_Work item_
Say how many lines in this listing include the word "next", with no other words in the reply.

_Supplied data_
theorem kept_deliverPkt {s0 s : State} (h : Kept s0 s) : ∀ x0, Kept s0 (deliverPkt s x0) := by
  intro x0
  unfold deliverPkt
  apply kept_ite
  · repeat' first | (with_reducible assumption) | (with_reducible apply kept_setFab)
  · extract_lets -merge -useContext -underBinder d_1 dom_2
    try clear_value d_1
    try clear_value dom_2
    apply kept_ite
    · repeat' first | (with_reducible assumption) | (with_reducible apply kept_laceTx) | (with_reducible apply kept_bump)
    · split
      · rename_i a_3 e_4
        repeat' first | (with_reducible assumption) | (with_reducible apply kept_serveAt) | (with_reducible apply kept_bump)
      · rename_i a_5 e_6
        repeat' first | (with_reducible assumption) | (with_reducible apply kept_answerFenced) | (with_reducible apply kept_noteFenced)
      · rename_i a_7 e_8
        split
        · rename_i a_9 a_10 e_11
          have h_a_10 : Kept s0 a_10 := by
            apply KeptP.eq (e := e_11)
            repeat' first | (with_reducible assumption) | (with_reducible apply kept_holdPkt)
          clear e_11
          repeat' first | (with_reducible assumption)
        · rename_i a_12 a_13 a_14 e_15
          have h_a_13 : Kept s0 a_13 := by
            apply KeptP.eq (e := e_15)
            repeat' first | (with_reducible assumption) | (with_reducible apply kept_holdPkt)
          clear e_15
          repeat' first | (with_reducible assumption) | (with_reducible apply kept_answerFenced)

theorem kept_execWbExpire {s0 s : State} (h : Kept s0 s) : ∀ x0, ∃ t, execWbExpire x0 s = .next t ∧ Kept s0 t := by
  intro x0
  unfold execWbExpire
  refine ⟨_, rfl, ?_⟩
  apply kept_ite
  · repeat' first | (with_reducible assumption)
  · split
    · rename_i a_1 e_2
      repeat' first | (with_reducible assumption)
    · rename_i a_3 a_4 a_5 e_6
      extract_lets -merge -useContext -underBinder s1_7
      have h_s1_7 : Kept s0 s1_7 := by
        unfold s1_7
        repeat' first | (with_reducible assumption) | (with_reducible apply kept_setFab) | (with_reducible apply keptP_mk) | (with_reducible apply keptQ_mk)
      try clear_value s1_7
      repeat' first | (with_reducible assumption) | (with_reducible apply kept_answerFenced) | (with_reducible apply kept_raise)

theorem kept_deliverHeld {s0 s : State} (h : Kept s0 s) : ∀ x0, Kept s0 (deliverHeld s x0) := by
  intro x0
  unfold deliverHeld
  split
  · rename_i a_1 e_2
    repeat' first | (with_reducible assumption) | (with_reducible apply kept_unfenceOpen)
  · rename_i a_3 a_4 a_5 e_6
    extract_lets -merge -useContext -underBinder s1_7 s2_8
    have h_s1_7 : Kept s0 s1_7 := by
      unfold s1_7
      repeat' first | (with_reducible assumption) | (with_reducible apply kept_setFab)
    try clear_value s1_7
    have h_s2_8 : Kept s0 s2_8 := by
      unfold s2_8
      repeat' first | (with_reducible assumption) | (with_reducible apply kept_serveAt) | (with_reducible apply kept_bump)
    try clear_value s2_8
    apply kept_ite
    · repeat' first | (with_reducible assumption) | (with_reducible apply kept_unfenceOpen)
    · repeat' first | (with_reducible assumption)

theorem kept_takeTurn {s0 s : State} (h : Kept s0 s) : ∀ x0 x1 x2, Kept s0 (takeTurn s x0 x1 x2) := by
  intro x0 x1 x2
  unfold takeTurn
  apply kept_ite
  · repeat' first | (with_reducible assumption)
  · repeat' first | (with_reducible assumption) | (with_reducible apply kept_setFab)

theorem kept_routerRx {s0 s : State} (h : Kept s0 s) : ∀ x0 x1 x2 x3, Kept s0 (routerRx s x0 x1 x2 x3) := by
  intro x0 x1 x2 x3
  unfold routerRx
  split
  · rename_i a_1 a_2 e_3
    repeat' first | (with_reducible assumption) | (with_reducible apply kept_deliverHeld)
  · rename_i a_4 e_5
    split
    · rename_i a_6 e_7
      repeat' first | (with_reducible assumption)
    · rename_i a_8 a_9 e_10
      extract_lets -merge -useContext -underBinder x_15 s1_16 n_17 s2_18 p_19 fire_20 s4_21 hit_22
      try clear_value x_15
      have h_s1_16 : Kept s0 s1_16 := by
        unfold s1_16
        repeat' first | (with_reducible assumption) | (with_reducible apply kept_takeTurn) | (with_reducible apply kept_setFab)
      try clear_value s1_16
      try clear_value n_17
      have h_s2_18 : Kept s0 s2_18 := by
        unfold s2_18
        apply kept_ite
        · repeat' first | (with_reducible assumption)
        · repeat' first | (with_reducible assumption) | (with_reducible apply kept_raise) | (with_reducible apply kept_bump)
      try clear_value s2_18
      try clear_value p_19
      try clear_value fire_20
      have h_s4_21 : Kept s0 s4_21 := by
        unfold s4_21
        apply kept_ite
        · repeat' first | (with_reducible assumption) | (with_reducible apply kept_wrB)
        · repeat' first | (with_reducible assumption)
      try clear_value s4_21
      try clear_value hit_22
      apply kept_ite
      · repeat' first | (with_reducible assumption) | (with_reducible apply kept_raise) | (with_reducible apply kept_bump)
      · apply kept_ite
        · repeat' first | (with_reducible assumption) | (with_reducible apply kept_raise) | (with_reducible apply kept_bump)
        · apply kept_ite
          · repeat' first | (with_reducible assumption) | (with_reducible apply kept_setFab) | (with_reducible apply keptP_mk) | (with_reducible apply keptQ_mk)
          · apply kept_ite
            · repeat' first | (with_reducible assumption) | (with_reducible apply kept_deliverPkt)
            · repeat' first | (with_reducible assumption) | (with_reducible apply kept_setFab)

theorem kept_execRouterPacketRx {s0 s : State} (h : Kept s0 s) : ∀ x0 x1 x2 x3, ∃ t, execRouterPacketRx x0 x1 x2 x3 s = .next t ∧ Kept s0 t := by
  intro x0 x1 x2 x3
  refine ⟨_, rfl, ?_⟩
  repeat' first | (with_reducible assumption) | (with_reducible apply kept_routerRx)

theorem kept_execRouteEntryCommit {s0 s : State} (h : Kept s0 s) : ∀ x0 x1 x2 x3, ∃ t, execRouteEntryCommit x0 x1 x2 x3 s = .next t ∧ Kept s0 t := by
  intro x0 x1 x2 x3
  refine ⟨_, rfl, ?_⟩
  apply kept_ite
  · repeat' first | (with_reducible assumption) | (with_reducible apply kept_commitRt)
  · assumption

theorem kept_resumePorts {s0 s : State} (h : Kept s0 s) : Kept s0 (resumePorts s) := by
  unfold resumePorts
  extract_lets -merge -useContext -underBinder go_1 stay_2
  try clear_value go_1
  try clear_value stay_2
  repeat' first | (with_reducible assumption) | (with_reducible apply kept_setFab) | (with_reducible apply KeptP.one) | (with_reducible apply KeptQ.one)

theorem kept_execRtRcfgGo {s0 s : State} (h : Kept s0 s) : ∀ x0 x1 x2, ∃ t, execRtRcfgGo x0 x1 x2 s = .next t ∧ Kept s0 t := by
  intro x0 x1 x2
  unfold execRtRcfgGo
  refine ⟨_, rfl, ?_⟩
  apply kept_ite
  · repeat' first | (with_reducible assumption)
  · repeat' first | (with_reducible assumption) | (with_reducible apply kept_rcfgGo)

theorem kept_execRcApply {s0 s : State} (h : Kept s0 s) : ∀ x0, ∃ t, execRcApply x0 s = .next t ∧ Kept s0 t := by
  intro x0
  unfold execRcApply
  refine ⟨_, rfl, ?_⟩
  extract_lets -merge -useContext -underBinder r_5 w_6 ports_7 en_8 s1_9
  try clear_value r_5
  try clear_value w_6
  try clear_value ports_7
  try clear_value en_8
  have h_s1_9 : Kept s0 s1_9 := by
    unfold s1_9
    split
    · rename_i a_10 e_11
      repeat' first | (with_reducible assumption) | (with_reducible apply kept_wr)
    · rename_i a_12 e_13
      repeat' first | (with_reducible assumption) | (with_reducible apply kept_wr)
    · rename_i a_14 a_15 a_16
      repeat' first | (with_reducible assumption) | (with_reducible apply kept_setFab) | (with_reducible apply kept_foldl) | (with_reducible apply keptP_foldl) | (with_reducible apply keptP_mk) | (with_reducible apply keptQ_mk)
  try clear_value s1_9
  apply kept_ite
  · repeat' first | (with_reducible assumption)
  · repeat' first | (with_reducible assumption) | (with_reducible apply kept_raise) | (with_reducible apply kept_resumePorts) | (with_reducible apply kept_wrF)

_Task solution_
5